On 10 February 2014 20:11, Hannu Krosing <hannu@krosing.net> wrote:
> The fastest and lowest parsing cost format for "JSON" is tnetstrings
> http://tnetstrings.org/ why not use it as the binary wire format ?
>
> It would be as binary as it gets and still be generally parse-able by
> lots of different platforms, at leas by all of these we care about.

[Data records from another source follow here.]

theorem State.readFes_of_readFaults {n : Nat} {f : FaultName} (h : s.ReadFaults as q n f) :
    s.readFes as q n = .error f := by
  obtain ⟨k, hk, hfirst, hf⟩ := h
  exact mapOk_range_eq_error hk hfirst hf

theorem State.lt_of_readsFes {vs : List Nat} (hp : 0 < s.cfg.p) (h : s.ReadsFes as q vs) : ∀ v ∈ vs, v < s.cfg.p := by
  intro v hv
  obtain ⟨i, hi⟩ := List.mem_iff_getElem?.1 hv
  exact State.readFe_lt hp (h i v hi)

/-! ### Several words written -/

theorem State.writeWordsFrom_cons {i : Nat} (hf : writeFault s.cfg as (wordAddr s.cfg q i) = none) (w : Word)
    (ws : List Word) :
    s.writeWordsFrom as q i (w :: ws) = (s.putWord as (wordAddr s.cfg q i) w).writeWordsFrom as q (i + 1) ws := by
  simp only [State.writeWordsFrom, State.writeWord_eq_ok_iff.2 ⟨hf, rfl⟩]

/-- Words that all pass their checks are written. -/
theorem State.writeWordsFrom_exists_ok {ws : List Word} {i : Nat}
    (hf : ∀ k < ws.length, writeFault s.cfg as (wordAddr s.cfg q (i + k)) = none) :
    ∃ t, s.writeWordsFrom as q i ws = .ok t := by
  induction ws generalizing s i with
  | nil => exact ⟨s, rfl⟩
  | cons w ws ih =>
    rw [State.writeWordsFrom_cons (i := i) (hf 0 (by simp))]
    refine ih fun k hk => ?_
    simpa [Nat.add_assoc, Nat.add_comm 1] using hf (k + 1) (by simpa using hk)

/-- The fault of the first word that fails its checks, whatever the words before it have stored. -/
theorem State.writeWordsFrom_eq_error {f : FaultName} {ws : List Word} {i k : Nat} (hk : k < ws.length)
    (hfirst : ∀ j < k, writeFault s.cfg as (wordAddr s.cfg q (i + j)) = none)
    (hf : writeFault s.cfg as (wordAddr s.cfg q (i + k)) = some f) : s.writeWordsFrom as q i ws = .error f := by
  induction ws generalizing s i k with
  | nil => cases hk
  | cons w ws ih =>
    cases k with
    | zero =>
      have hhead : s.writeWord as (wordAddr s.cfg q i) w = .error f := State.writeWord_of_writeFault hf w
      simp only [State.writeWordsFrom, hhead]
    | succ k =>
      rw [State.writeWordsFrom_cons (i := i) (hfirst 0 k.succ_pos)]
      refine ih (k := k) (by simpa using hk) (fun j hj => ?_) ?_
      · simpa [Nat.add_assoc, Nat.add_comm 1] using hfirst (j + 1) (by omega)
      · simpa [Nat.add_assoc, Nat.add_comm 1] using hf

theorem State.putWord_space_wf (hm : (s.space as).wf) (ptr : Nat) (w : Word) :
    ((s.putWord as ptr w).space as).wf := by
  rw [State.putWord, State.setSpace_space_same]
  exact Memory.writeRun_wf w hm ptr

/-- A word written is at its addresses afterwards, unless a later one was written at its own address. -/
theorem State.peek_writeWordsFrom_inside {t : State} {ws : List Word} {i k j : Nat} {w : Word}
    (hf : ∀ n < ws.length, writeFault s.cfg as (wordAddr s.cfg q (i + n)) = none)
    (hlen : ∀ w ∈ ws, w.length = s.cfg.wordSize) (hm : (s.space as).wf) (ht : s.writeWordsFrom as q i ws = .ok t)
    (hw : ws[k]? = some w)
    (hlast : ∀ k', k < k' → k' < ws.length → wordAddr s.cfg q (i + k') ≠ wordAddr s.cfg q (i + k))
    (hj : j < w.length) : t.peek as (wordAddr s.cfg q (i + k) + j) = w[j]? := by
  induction ws generalizing s i k with
  | nil => cases hw
  | cons v ws ih =>
    have hhead : writeFault s.cfg as (wordAddr s.cfg q i) = none := hf 0 (by simp)
    obtain ⟨has, halign, -⟩ := writeFault_eq_none_iff.1 hhead
    obtain ⟨hvlen, hwslen⟩ := List.forall_mem_cons.1 hlen
    rw [State.writeWordsFrom_cons hhead] at ht
    have hshift : ∀ k, i + 1 + k = i + (k + 1) := by omega
    cases k with
    | zero =>
      obtain rfl : v = w := by simpa using hw
      rw [Nat.add_zero, State.peek_writeWordsFrom_outside ht (by simpa using hwslen)]
      · exact State.peek_putWord_inside has hm hj
      · intro _ k hk
        obtain ⟨-, halign', -⟩ := writeFault_eq_none_iff.1 (hf (k + 1) (by simpa using hk))
        have hne := hlast (k + 1) k.succ_pos (by simpa using hk)
        have hdisjoint := aligned_words_disjoint halign' halign hne.symm (hvlen ▸ hj)
        simp only [InWord, State.putWord_cfg, hshift]
        omega
    | succ k =>
      have hk := ih (s := s.putWord as (wordAddr s.cfg q i) v) (i := i + 1) (k := k)
      simp only [State.putWord_cfg, hshift] at hk
      exact hk (fun k hk => hf (k + 1) (by simpa using hk)) hwslen (State.putWord_space_wf hm _ _) ht
        (by simpa using hw) (fun k' hk hk' => hlast (k' + 1) (by omega) (by simpa using hk'))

If we do go down the binary encoding path in a future release, can I
please suggest *not* using something like tnetstrings, which suffers
the same problem that a few binary transport formats suffer,
particularly when they're developed by people whose native language
doesn't distinguish between byte arrays and strings - all strings are
considered byte arrays and it's up to an application to decide on
character encoding and which things are data vs strings in the
application.
This makes writing a parser in a language which does treat byte arrays
and strings differently very difficult, see e.g. the java tnetstrings
API [1] which is forced into treating strings as byte arrays until the
programmer then asks it to parse the thing again, but please treat
everything as a string this time. The msgpack people after much
wrangling have ended up issuing a new version of the protocol which
avoids this issue and which they are strongly encouraging users to
switch to, see [2] for the gory details.
While we may not ever store types in our jsonb format other than the
standard json data types (I can foresee people wanting to do it,
though), I would strongly recommend picking a format which at least is
clear that a value is a string (text, whatever), and preferably makes
it clear what the character encoding is. Or maybe it should just
follow whatever the client encoding is at the time - as long as that
is completely unambiguous to a client.
Cheers
Tom
[1] https://github.com/asinger/tnetstringsj
[2] https://github.com/msgpack/msgpack/issues/128